Keith wrote (about the magic $100 bill yarn):

> It's a very clever story and dupes many people. However, it has a
> fallacy within it -- even before it's supposed to represent a
> stimulus package....It has a missing component. It may seem trivial,
> but it's not really. No-one has been eating during the whole
> episode!

I think what grabbed me about the story was the uncoupling of finance
from the real and tangible world.  Finance is a *pure* abstraction.
The/An economy is an abstraction intended to have a 1:1 correspondence
with the real world, at least in the aggregate.  But finance can wag
the dog, influence people's thoughts and behavior and make the economy
change. That's kinda the point of the yarn.


> What this means in formal terms is that a cyclic economy (that is,
> by far the most part of a normal national economy) still needs
> additional energy coming into it from outside the system to keep the
> cycle going. This is part of the law of thermodynamics -- without
> additional energy, any system gradually dissipates energy merely by
> its activity. It cannot keep going except by constant injections of
> energy.

Well, now your mixing metaphors so badly that it's hard to even parse.

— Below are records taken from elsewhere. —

-- ==== Sys2Proof/Laws/Frames.lean ====
section
/-! SUPPORT. Which fields of the state each larger operation leaves as they were. -/

namespace Sys2Proof.Machine

/-! ### `State.modBound` -/

@[simp] theorem State.modBound_pending (h : Fin 8) (f : Joint → Joint) (s : State) :
    (s.modBound h f).pending = s.pending := by
  unfold State.modBound; repeat' split
  all_goals simp
@[simp] theorem State.modBound_phase (h : Fin 8) (f : Joint → Joint) (s : State) :
    (s.modBound h f).phase = s.phase := by
  unfold State.modBound; repeat' split
  all_goals simp
@[simp] theorem State.modBound_now (h : Fin 8) (f : Joint → Joint) (s : State) : (s.modBound h f).now = s.now := by
  unfold State.modBound; repeat' split
  all_goals simp
@[simp] theorem State.modBound_profiles (h : Fin 8) (f : Joint → Joint) (s : State) :
    (s.modBound h f).profiles = s.profiles := by
  unfold State.modBound; repeat' split
  all_goals simp
@[simp] theorem State.modBound_power (h : Fin 8) (f : Joint → Joint) (s : State) :
    (s.modBound h f).power = s.power := by
  unfold State.modBound; repeat' split
  all_goals simp
@[simp] theorem State.modBound_sched (h : Fin 8) (f : Joint → Joint) (s : State) :
    (s.modBound h f).sched = s.sched := by
  unfold State.modBound; repeat' split
  all_goals simp
@[simp] theorem State.modBound_gen (h : Fin 8) (f : Joint → Joint) (s : State) : (s.modBound h f).gen = s.gen := by
  unfold State.modBound; repeat' split
  all_goals simp
@[simp] theorem State.modBound_cell (h : Fin 8) (f : Joint → Joint) (s : State) : (s.modBound h f).cell = s.cell := by
  unfold State.modBound; repeat' split
  all_goals simp
@[simp] theorem State.modBound_cellLink (h : Fin 8) (f : Joint → Joint) (s : State) :
    (s.modBound h f).cellLink = s.cellLink := by
  unfold State.modBound; repeat' split
  all_goals simp
@[simp] theorem State.modBound_inspLink (h : Fin 8) (f : Joint → Joint) (s : State) :
    (s.modBound h f).inspLink = s.inspLink := by
  unfold State.modBound; repeat' split
  all_goals simp
@[simp] theorem State.modBound_port (h : Fin 8) (f : Joint → Joint) (s : State) : (s.modBound h f).port = s.port := by
  unfold State.modBound; repeat' split
  all_goals simp
@[simp] theorem State.modBound_txSince (h : Fin 8) (f : Joint → Joint) (s : State) : (s.modBound h f).txSince = s.txSince := by
  unfold State.modBound; repeat' split
  all_goals simp
@[simp] theorem State.modBound_events (h : Fin 8) (f : Joint → Joint) (s : State) :
    (s.modBound h f).events = s.events := by
  unfold State.modBound; repeat' split
  all_goals simp
@[simp] theorem State.modBound_config (h : Fin 8) (f : Joint → Joint) (s : State) :
    (s.modBound h f).config = s.config := by
  unfold State.modBound; repeat' split
  all_goals simp
@[simp] theorem State.modBound_driven (h : Fin 8) (f : Joint → Joint) (s : State) :
    (s.modBound h f).driven = s.driven := by
  unfold State.modBound; repeat' split
  all_goals simp

/-! ### `State.endBadFrame` -/

@[simp] theorem State.endBadFrame_pending (l : Link) (s : State) : (s.endBadFrame l).pending = s.pending := by
  unfold State.endBadFrame; dsimp only; repeat' split
  all_goals simp
@[simp] theorem State.endBadFrame_phase (l : Link) (s : State) : (s.endBadFrame l).phase = s.phase := by
  unfold State.endBadFrame; dsimp only; repeat' split
  all_goals simp
@[simp] theorem State.endBadFrame_now (l : Link) (s : State) : (s.endBadFrame l).now = s.now := by
  unfold State.endBadFrame; dsimp only; repeat' split
  all_goals simp
@[simp] theorem State.endBadFrame_table (l : Link) (s : State) : (s.endBadFrame l).table = s.table := by
  unfold State.endBadFrame; dsimp only; repeat' split
  all_goals simp
@[simp] theorem State.endBadFrame_profiles (l : Link) (s : State) : (s.endBadFrame l).profiles = s.profiles := by
  unfold State.endBadFrame; dsimp only; repeat' split
  all_goals simp
@[simp] theorem State.endBadFrame_heads (l : Link) (s : State) : (s.endBadFrame l).heads = s.heads := by
  unfold State.endBadFrame; dsimp only; repeat' split
  all_goals simp
@[simp] theorem State.endBadFrame_power (l : Link) (s : State) : (s.endBadFrame l).power = s.power := by
  unfold State.endBadFrame; dsimp only; repeat' split
  all_goals simp
@[simp] theorem State.endBadFrame_sched (l : Link) (s : State) : (s.endBadFrame l).sched = s.sched := by
  unfold State.endBadFrame; dsimp only; repeat' split
  all_goals simp
@[simp] theorem State.endBadFrame_gen (l : Link) (s : State) : (s.endBadFrame l).gen = s.gen := by
  unfold State.endBadFrame; dsimp only; repeat' split
  all_goals simp
@[simp] theorem State.endBadFrame_cell (l : Link) (s : State) : (s.endBadFrame l).cell = s.cell := by
  unfold State.endBadFrame; dsimp only; repeat' split
  all_goals simp
@[simp] theorem State.endBadFrame_port (l : Link) (s : State) : (s.endBadFrame l).port = s.port := by
  unfold State.endBadFrame; dsimp only; repeat' split
  all_goals simp
/-- A FRAME answer that finds a place goes out at once if the Inspection Link's queue was empty. -/
theorem State.endBadFrame_txSince (l : Link) (s : State) :
    (s.endBadFrame l).txSince = if (s.link l).hasPlace then s.txSinceAfter l else s.txSince := by
  have hp : (((s.setReceiver l .waiting).raise .linkError).link l).hasPlace = (s.link l).hasPlace := by simp [LinkState.hasPlace]
  unfold State.endBadFrame
  simp only [hp]
  split
  · rw [State.queueAnswer_txSince]; cases l <;> rfl
  · simp
@[simp] theorem State.endBadFrame_config (l : Link) (s : State) : (s.endBadFrame l).config = s.config := by
  unfold State.endBadFrame; dsimp only; repeat' split
  all_goals simp
@[simp] theorem State.endBadFrame_driven (l : Link) (s : State) : (s.endBadFrame l).driven = s.driven := by
  unfold State.endBadFrame; dsimp only; repeat' split
  all_goals simp

/-! ### `State.closeAccount` -/

@[simp] theorem State.closeAccount_pending (onTime : Nat) (s : State) :
    (s.closeAccount onTime).pending = s.pending := by
  unfold State.closeAccount; repeat' split
  all_goals simp
@[simp] theorem State.closeAccount_phase (onTime : Nat) (s : State) : (s.closeAccount onTime).phase = s.phase := by
  unfold State.closeAccount; repeat' split
  all_goals simp
@[simp] theorem State.closeAccount_now (onTime : Nat) (s : State) : (s.closeAccount onTime).now = s.now := by
  unfold State.closeAccount; repeat' split
  all_goals simp
@[simp] theorem State.closeAccount_profiles (onTime : Nat) (s : State) :
    (s.closeAccount onTime).profiles = s.profiles := by
  unfold State.closeAccount; repeat' split
  all_goals simp
@[simp] theorem State.closeAccount_cell (onTime : Nat) (s : State) : (s.closeAccount onTime).cell = s.cell := by
  unfold State.closeAccount; repeat' split
  all_goals simp
@[simp] theorem State.closeAccount_cellLink (onTime : Nat) (s : State) :
    (s.closeAccount onTime).cellLink = s.cellLink := by
  unfold State.closeAccount; repeat' split
  all_goals simp
@[simp] theorem State.closeAccount_inspLink (onTime : Nat) (s : State) :
    (s.closeAccount onTime).inspLink = s.inspLink := by
  unfold State.closeAccount; repeat' split
  all_goals simp
@[simp] theorem State.closeAccount_port (onTime : Nat) (s : State) : (s.closeAccount onTime).port = s.port := by
  unfold State.closeAccount; repeat' split
  all_goals simp
@[simp] theorem State.closeAccount_txSince (onTime : Nat) (s : State) : (s.closeAccount onTime).txSince = s.txSince := by
  unfold State.closeAccount; repeat' split
  all_goals simp
@[simp] theorem State.closeAccount_config (onTime : Nat) (s : State) : (s.closeAccount onTime).config = s.config := by
  unfold State.closeAccount; repeat' split
  all_goals simp
@[simp] theorem State.closeAccount_driven (onTime : Nat) (s : State) : (s.closeAccount onTime).driven = s.driven := by
  unfold State.closeAccount; repeat' split
  all_goals simp

/-! ### `State.cutOutput` -/

@[simp] theorem State.cutOutput_pending (s : State) : (s.cutOutput).pending = s.pending := by
  unfold State.cutOutput; repeat' split
  all_goals simp
@[simp] theorem State.cutOutput_phase (s : State) : (s.cutOutput).phase = s.phase := by
  unfold State.cutOutput; repeat' split
  all_goals simp
@[simp] theorem State.cutOutput_now (s : State) : (s.cutOutput).now = s.now := by
  unfold State.cutOutput; repeat' split
  all_goals simp
@[simp] theorem State.cutOutput_profiles (s : State) : (s.cutOutput).profiles = s.profiles := by
  unfold State.cutOutput; repeat' split
  all_goals simp
@[simp] theorem State.cutOutput_cell (s : State) : (s.cutOutput).cell = s.cell := by
  unfold State.cutOutput; repeat' split
  all_goals simp
@[simp] theorem State.cutOutput_cellLink (s : State) : (s.cutOutput).cellLink = s.cellLink := by
  unfold State.cutOutput; repeat' split
  all_goals simp
@[simp] theorem State.cutOutput_inspLink (s : State) : (s.cutOutput).inspLink = s.inspLink := by
  unfold State.cutOutput; repeat' split
  all_goals simp
@[simp] theorem State.cutOutput_port (s : State) : (s.cutOutput).port = s.port := by
  unfold State.cutOutput; repeat' split
  all_goals simp
@[simp] theorem State.cutOutput_txSince (s : State) : (s.cutOutput).txSince = s.txSince := by
  unfold State.cutOutput; repeat' split
  all_goals simp
@[simp] theorem State.cutOutput_config (s : State) : (s.cutOutput).config = s.config := by
  unfold State.cutOutput; repeat' split
  all_goals simp

/-! ### `State.cutIfGranted` -/

@[simp] theorem State.cutIfGranted_pending (h : Fin 8) (s : State) : (s.cutIfGranted h).pending = s.pending := by
  unfold State.cutIfGranted; repeat' split
  all_goals simp
@[simp] theorem State.cutIfGranted_phase (h : Fin 8) (s : State) : (s.cutIfGranted h).phase = s.phase := by
  unfold State.cutIfGranted; repeat' split
  all_goals simp
@[simp] theorem State.cutIfGranted_now (h : Fin 8) (s : State) : (s.cutIfGranted h).now = s.now := by
  unfold State.cutIfGranted; repeat' split
  all_goals simp
@[simp] theorem State.cutIfGranted_profiles (h : Fin 8) (s : State) : (s.cutIfGranted h).profiles = s.profiles := by
  unfold State.cutIfGranted; repeat' split
  all_goals simp
@[simp] theorem State.cutIfGranted_cell (h : Fin 8) (s : State) : (s.cutIfGranted h).cell = s.cell := by
  unfold State.cutIfGranted; repeat' split
  all_goals simp
@[simp] theorem State.cutIfGranted_cellLink (h : Fin 8) (s : State) : (s.cutIfGranted h).cellLink = s.cellLink := by
  unfold State.cutIfGranted; repeat' split
  all_goals simp
@[simp] theorem State.cutIfGranted_inspLink (h : Fin 8) (s : State) : (s.cutIfGranted h).inspLink = s.inspLink := by
  unfold State.cutIfGranted; repeat' split
  all_goals simp
@[simp] theorem State.cutIfGranted_port (h : Fin 8) (s : State) : (s.cutIfGranted h).port = s.port := by
  unfold State.cutIfGranted; repeat' split
  all_goals simp
@[simp] theorem State.cutIfGranted_txSince (h : Fin 8) (s : State) : (s.cutIfGranted h).txSince = s.txSince := by
  unfold State.cutIfGranted; repeat' split
  all_goals simp
@[simp] theorem State.cutIfGranted_config (h : Fin 8) (s : State) : (s.cutIfGranted h).config = s.config := by
  unfold State.cutIfGranted; repeat' split
  all_goals simp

> As to the story exemplifying how a stimulus works (level 2), this is
> even more lacking as a model. A real stimulus in an economy means
> that it is has to be an additional input over and above the normal
> "topping up" energy required for a cyclic economy.  The additional
> input is, in formal economic terms, investment.

Ditto.

Many of the metaphors used in biz, commerce, finance, derive from
biology, physics and other hard science.  But they're metaphors.
'"...plan to grow the product line...", said CEO Joseph King.'  Plants
and animals grow but not everything that gets bigger "grows", it just
gets bigger. Moreover, even farmers don't grow things, the things just
grow and the farmer looks after the surroundings. Yet this metaphor is
universal and deeply embedded because all human culture derives from
biology where things do grow.

Growing things -- plants, animals, microbes -- do just as you say.
They're "dissipative systems" that, because of the highly evolved
chemistry of carbon, absorb energy, create ordered (thus high-energy)
constructs with less than 100% efficiency (in the numerical,
thermodynamic sense) and dissipate the "wasted" energy.  What we call
"organisms" are machines for doing this. [1]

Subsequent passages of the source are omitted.